R-CHOP, the current standard of care which consists of a combination of rituximab, cyclophosphamide, doxorubicin, vincristine, and prednisone, is curative in only about 60-70% of patients with newly diagnosed DLBCL. The new study compared R-CHOP to a modified drug combination that omits vincristine and includes polatuzumab vedotin along with rituximab, cyclophosphamide, doxorubicin, and prednisone (pola-R-CHP). Polatuzumab vedotin was previously approved for treating patients with relapsed DLBCL.
"With this disease, it can be difficult to achieve a cure in some patients with more extensive disease or older age," said Dr. Salles, pointing to a need for therapies that work better for higher-risk patients. "Despite the fact that a high percentage respond initially to R-CHOP, many ultimately relapse after therapy is completed."
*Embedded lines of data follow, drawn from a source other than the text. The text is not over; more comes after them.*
-- ==== Sys2Proof/Machine/CheckDesc.lean ====
section
/-! DEFINITION. Machine/CheckDesc.lean: the descriptor checks of R79 step 4, each a breach of E_IMG_SECTION (R62, R63, R98, R107 to
R110, R123, R124, R134 to R138, R141, R156, R167 to R175, R178, R184, R190, R191, R215, R270, R293 to R298, R322, R326, R403 to
R407, R479, R622). -/

namespace Sys2Proof.Machine

/-! ### Fields -/

/-- Bytes of a record that must be zero. -/
def rz (r : Rec) (off n : Nat) : Bool := fld r off n == 0

def inR (lo v hi : Nat) : Bool := decide (lo ≤ v) && decide (v ≤ hi)

def absent : Nat := 0xFFFF

/-! ### Tensors -/

/-- The range of a tensor inside its region or slot (R361). -/
def TaskImg.spanIn (t : TaskImg) (x : Rec) : Bool :=
  let s := tSpan x
  let lo := (tAddr x : Int) + s.1
  let hi := (tAddr x : Int) + s.2
  if tRing x = 0xFF then decide (0 ≤ lo) && decide (hi ≤ (t.region : Int))
  else match t.ring? (tRing x) with
    | some r => decide (0 ≤ lo) && decide (hi ≤ (srBytes r : Int))
    | none => false

/-- MX tensors (R107, R108). -/
def mxOk (x : Rec) : Bool :=
  !(tFmt x).isMx || (tSize x 0 % mxUnit (tFmt x) == 0 && (List.range 3).all (fun k => tStride x (k + 1) % 512 == 0))

/-- A tensor descriptor (R63, R98, R108, R622). -/
def tensorOk (x : Rec) : Bool :=
  bits (fld x 0 8) 51 13 == 0 && decide (tSpace x ≤ 3) && (Fmt.ofCode (tFmtCode x)).isSome && inR 1 (tNdim x) 4 &&
    decide (fld x 10 1 ≤ 1) && rz x 12 4 &&
    (List.range 4).all (fun k => inR 1 (tSize x k) 16777216 && (decide (k < tNdim x) || tSize x k == 1)) &&
    (tPeat x || rz x 48 8) && rz x 56 7 && (!tPacked x || tStride x 0 == 0) && mxOk x

/-- A tensor that an engine of the core reads or writes. -/
def TaskImg.engT (t : TaskImg) (i : Nat) : Bool :=
  decide (i < t.descs.length) && t.kind i == 1 && tSpace (t.desc i) == 0 && (tPeat (t.desc i) || t.spanIn (t.desc i))

def sameShape (a b : Rec) : Bool := tNdim a == tNdim b && (List.range 4).all (fun k => tSize a k == tSize b k)

/-- Two different points of a layout never touch one byte: every difference of points moves at least sz bytes. -/
def touches (sz : Nat) : List (Nat × Int) → Int → Bool → Bool
  | [], acc, moved => moved && decide (acc.natAbs < sz)
  | (n, s) :: r, acc, moved => (List.range (2 * n - 1)).any (fun k =>
      let dl : Int := (k : Int) - ((n - 1 : Nat) : Int)
      touches sz r (acc + dl * s) (moved || dl != 0))

/-- An output tensor (R167). -/
def outOk (x : Rec) : Bool :=
  let dims := (List.range 4).map (fun k => (tSize x k, tStride x k))
  if tPacked x then (dims.drop 1).all (fun p => p.1 == 1 || p.2 != 0) && !touches (tRowBytes x) (dims.drop 1) 0 false
  else dims.all (fun p => p.1 == 1 || p.2 != 0) && !touches (max 1 (tFmt x).size) dims 0 false

/-- A Peat tensor that the gate pipeline writes: room for BLOCKS × 520 bytes and for the index, in the region or in a slot (R424, R426). -/
def TaskImg.peatRoom (t : TaskImg) (x : Rec) : Bool :=
  let n := (tDense x + 511) / 512
  let room := if tRing x = 0xFF then t.region else ((t.ring? (tRing x)).map srBytes).getD 0
  decide (tAddr x + 520 * n ≤ room) && decide (tPeatIndex x + 64 + 8 * n ≤ t.region)

/-- OUT of a gate program (R167, R192); a PEAT one is placed by blocks, and its strides are not checked (DESIGN CHOICE, entry 103). -/
def TaskImg.outT (t : TaskImg) (i : Nat) : Bool := t.engT i && (if tPeat (t.desc i) then t.peatRoom (t.desc i) else outOk (t.desc i))

/-- A tensor that an engine reads at its strides. The spec leads Peat tensors through the expander to MAT_RUN and to the local pump alone, and to
them from the gate pipeline; PEAT set on a tensor of another engine is refused (DESIGN CHOICE, entry 103). -/
def TaskImg.plainT (t : TaskImg) (i : Nat) : Bool := t.engT i && !tPeat (t.desc i)

/-- A tensor that such an engine writes (R167). -/
def TaskImg.plainOut (t : TaskImg) (i : Nat) : Bool := t.plainT i && outOk (t.desc i)

def fmtIn (x : Rec) (l : List Fmt) : Bool := l.contains (tFmt x)

def floatFmts : List Fmt := [.fp32, .bf16, .fp16, .e4m3, .e5m2]

/-! ### Random bits (R293 to R295) -/

/-- A purpose code's binding for a task covers every point of the given sizes. -/
def Image.drawOk (i : Image) (t : TaskImg) (purpose : Nat) (size : Nat → Nat) : Bool :=
  i.hasSeeds && decide (purpose < 0xF0) &&
    match i.bindings.find? (fun b => fld b 0 2 == t.core && fld b 2 1 == t.task && fld b 3 1 == purpose) with
    | none => false
    | some b =>
      let sd := fld b 5 1
      let pd := fld b 6 1
      let c := (List.range 4).foldl (fun a k => if k = sd ∨ k = pd then a else a * size k) 1
      decide (c ≤ 65536) && (pd == 0xFF || decide (size pd ≤ 65536)) && (sd == 0xFF || decide (size sd ≤ 64))

/-- A rounding field that names a purpose (R119, R293). -/
def Image.roundOk (i : Image) (t : TaskImg) (round purpose : Nat) (size : Nat → Nat) : Bool :=
  decide (round ≤ 2) && decide (purpose < 0xF0) && (round != 2 || i.drawOk t purpose size)

/-! ### Engine descriptors -/

/-- Weight formats that a run format takes (R110). -/
def weightFmts (f : Nat) : List Fmt :=
  if f = 3 then [.e4m3, .mxfp6, .mxfp4] else if f = 4 then [.e5m2] else if f = 8 then [.int8, .int4, .mxint8]
  else if f = 1 then [.bf16] else [.fp16]

/-- A weight tensor's ADDRESS lies in a deep bank: in the region, or in every slot of its ring (R138, R358). -/
def TaskImg.inDeep (t : TaskImg) (x : Rec) : Bool :=
  if tRing x = 0xFF then decide (0x100000 ≤ plBase t.pl + tAddr x)
  else match t.ring? (tRing x) with
    | some r => decide (0x100000 ≤ plBase t.pl + srBase r + tAddr x)
    | none => false

/-- Largest K of a run (R134). -/
def maxK (f : Nat) (w : Fmt) : Nat := if f = 1 ∨ f = 2 then 1024 else if w.isMx then 1920 else 2048

/-- A matrix run (R134, R135, R137, R138, R141, R142). -/
def TaskImg.matOk (t : TaskImg) (r : Rec) : Bool :=
  let a := t.desc (mrAct r)
  let w := t.desc (mrWgt r)
  let f := fld r 4 1
  let K := mrK r
  let rr := rawRow (tFmt w) K
  [1, 2, 3, 4, 8].contains f && decide (fld r 5 1 < 4) && (f == 8 || (rz r 6 1 && rz r 20 2)) && rz r 7 1 && inR 1 (mrM r) 512 &&
    inR 1 K (maxK f (tFmt w)) && inR 1 (mrN r) 65536 && rz r 22 41 && t.plainT (mrAct r) && t.engT (mrWgt r) &&
    tNdim a == 2 && tSize a 0 == K && tSize a 1 == mrM r && tFmtCode a == f && tStride a 0 == ((tFmt a).size : Int) &&
    tStride a 1 % 64 == 0 && tAddr a % 64 == 0 &&
    (weightFmts f).contains (tFmt w) && tNdim w == 2 && tSize w 0 == K && tSize w 1 == mrN r && tStride w 1 == (rr : Int) &&
    (tPacked w || tStride w 0 == ((tFmt w).size : Int)) && (!(tFmt w).isMx || K % mxUnit (tFmt w) == 0) &&
    (!tPeat w || rr % 16 == 0) && t.inDeep w &&
    (f != 8 || decide (fld r 20 2 + mrN r ≤ 4096))

/-- Entries that a descriptor reads lie below 4,096, once it reads any; what the scale table gives them is checked with it (R265). -/
def selOk (used : Bool) (sel n : Nat) : Bool := !used || decide (sel + n ≤ 4096)

/-- A gate program (R191). -/
def TaskImg.gateOk (t : TaskImg) (i : Image) (r : Rec) : Bool :=
  let o := t.desc (gpOut r)
  let isInt := tFmt o == .int8 || tFmt o == .int4
  t.outT (gpOut r) && !(tFmt o).isMx && (gpGate r == absent || (t.plainT (gpGate r) && fmtIn (t.desc (gpGate r)) floatFmts)) &&
    (gpBias r == absent || (t.plainT (gpBias r) && tFmt (t.desc (gpBias r)) == .fp32)) && decide (fld r 6 1 ≤ 12) &&
    decide (fld r 7 1 ≤ 12) && i.roundOk t (fld r 8 1) (fld r 10 1) (tSize o) && decide (fld r 9 1 ≤ 1) && decide (gpFlags r < 8) &&
    bit (gpFlags r) 1 == isInt && rz r 16 47 && selOk (bit (gpFlags r) 0) (fld r 12 2) 1 && selOk (bit (gpFlags r) 1) (fld r 14 2) 1

/-- Micro-operations of a program. -/
def TaskImg.uops (t : TaskImg) (d : Nat) : List Uop :=
  (List.range (fld (t.desc d) 34 1)).map (fun j => uopOf (fld (t.desc (d + 1 + j / 15)) (4 * (j % 15)) 4))

/-- TYPE codes that an operation takes (R173). -/
def uopTypes (op : Nat) : List Nat :=
  if op = 0x13 then [0]
  else if 0x0A ≤ op ∧ op ≤ 0x0C then [0, 1, 4]
  else if 0x0D ≤ op ∧ op ≤ 0x11 then [1, 4]
  else [0, 1, 2, 3, 4]

/-- The type of an operation's result. -/
def uopResult (u : Uop) : Nat := if 0x0A ≤ u.op ∧ u.op ≤ 0x0C then (if u.ty = 4 then 4 else 1) else u.ty

/-- An exact widening of a format to a type (R124, R172). -/
def widens (f : Fmt) (ty : Nat) : Bool :=
  f == tyFmt ty || (ty == 0 && f.isFloat) || ((ty == 2 || ty == 3) && (f == .e4m3 || f == .e5m2)) || (ty == 1 && f == .int8)

/-- A source of a micro-operation of TYPE `own` read as a type; `none` accepts any (R172, R175). `fmts`: the formats of the inputs,
unknown (`none`) in a program that no ELE_RUN names. -/
def srcOk (nin : Nat) (fmts : Option (List Fmt)) (own : Nat) (temps : SMap Nat) (src : Nat) (ty : Option Nat) : Bool :=
  if src < 8 then match mget temps src with
    | some x => ty == none || ty == some x
    | none => false
  else if src < 12 then match fmts with
    | none => decide (src - 8 < nin)
    | some l => match l[src - 8]? with
      | some f => (f != .int4 && !f.isMx) && (match ty with
        | some y => widens f y
        | none => true)
      | none => false
  else if src < 20 then true
  else src == 20 && own == 1

/-- One micro-operation's sources. -/
def uopSrcOk (nin : Nat) (fmts : Option (List Fmt)) (temps : SMap Nat) (u : Uop) : Bool :=
  let srcOk := srcOk nin fmts u.ty temps
  let any := u.op == 0x12 || u.op == 0x14
  let ty := if any then none else some u.ty
  let cty := if u.ty = 4 then 4 else 1
  srcOk u.a ty && (u.op != 0x13 || inR 1 u.b 12) &&
    (any || u.op == 7 || u.op == 8 || u.op == 0x13 || srcOk u.b ty) &&
    (u.op != 4 || srcOk u.c ty) && (u.op != 9 || srcOk u.c (some cty))
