/-- The bytes of a cord's block in the slots that `sel` names, of the item scheduled in round n, else of one whose N compute rounds go on: a slot whose stream has no item in the round, or that holds no stream, shows no start (R222,
DEDUCED for an empty slot, entry 44). -/
def Dev.metaWrites (d : Dev) (job n : Nat) (c : Rec) (cord : Nat) (sel : Option (Nat × Nat) → Bool) : List (Nat × Bytes) :=
  ((List.range 64).filter (fun s => sel ((d.slotStream job (cord * 64 + s)).map (fun p => p.2.crossing)))).flatMap (fun s =>
    let st := (d.slotStream job (cord * 64 + s)).map Prod.snd
    let N := max 1 (fld c 4 1)
    let item := st.bind (fun x => (x.items.filter (fun i => !i.withheld)).find? (fun i => i.run == some n) <|>
      (x.items.filter (fun i => !i.withheld)).find? (fun i => i.run.any (fun r => decide (r < n) && decide (n < r + N))))
    let seg := match st with
      | some x => (x.posIn n).seg
      | none => 0
    let dlen := match st with
      | some x => if bit (fld c 6 1) 1 then (x.posIn n).dlen else 0
      | none => 0
    let r := match item with
      | some i => sliceZ i.segRec 0 16
      | none => leBytes 4 seg ++ leBytes 4 seg ++ leBytes 1 0xFF ++ zeros 7
    let T := match item with
      | some i => if i.kind = 0 then i.count else 1
      | none => if clToken c then 1 else clChunk c
    let start := leAt r 8 1
    [(16 * s, r), (1024 + 128 * s, (List.range T).flatMap (fun f => leBytes 4 (if f < start then leAt r 0 4 else leAt r 4 4))),
      (9216 + 128 * s, (List.range T).flatMap (fun f => leBytes 4 (if f < start then 1 else 0))),
      (17408 + 4 * s, leBytes 4 item.isSome.toNat), (17664 + 4 * s, leBytes 4 dlen)])

/-- The blocks of a class in the task that takes its metadata, for the slots that `sel` names by their streams' intake queue. -/
def Dev.writeClsMeta (d : Dev) (job n : Nat) (sel : Option (Nat × Nat) → Bool) (x : Rec) : Dev :=
  (List.range (fld x 17 1 + 1 - fld x 16 1)).foldl (fun d j =>
    let c := fld x 20 2
    let base := (d.task c (fld x 19 1)).base + fld x 36 4 + j * 17920
    d.onCore c (fun y => y.storeAll ((d.metaWrites job n x (fld x 16 1 + j) sel).map (fun w => (base + w.1, w.2))))) d

/-- The blocks of a job's classes that some tasks take. -/
def Dev.writeMeta (d : Dev) (job n : Nat) (tasks : Nat → Nat → Bool) (sel : Option (Nat × Nat) → Bool) : Dev := match (d.job job).img with
  | none => d
  | some i => ((i.classes.map Prod.fst).filter (fun x => tasks (fld x 20 2) (fld x 19 1))).foldl (fun d x => d.writeClsMeta job n sel x) d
The trial enrolled 879 patients with previously untreated DLBCL in 23 countries. Half of the participants were randomly assigned to receive pola-R-CHP and half to receive R-CHOP. At two years, 76.7% of those receiving pola-R-CHP and 70.2% of those receiving R-CHOP survived without disease progression or relapse. The trial met its primary endpoint with a 27% reduction in the relative risk of disease progression, relapse, or death associated with pola-R-CHP.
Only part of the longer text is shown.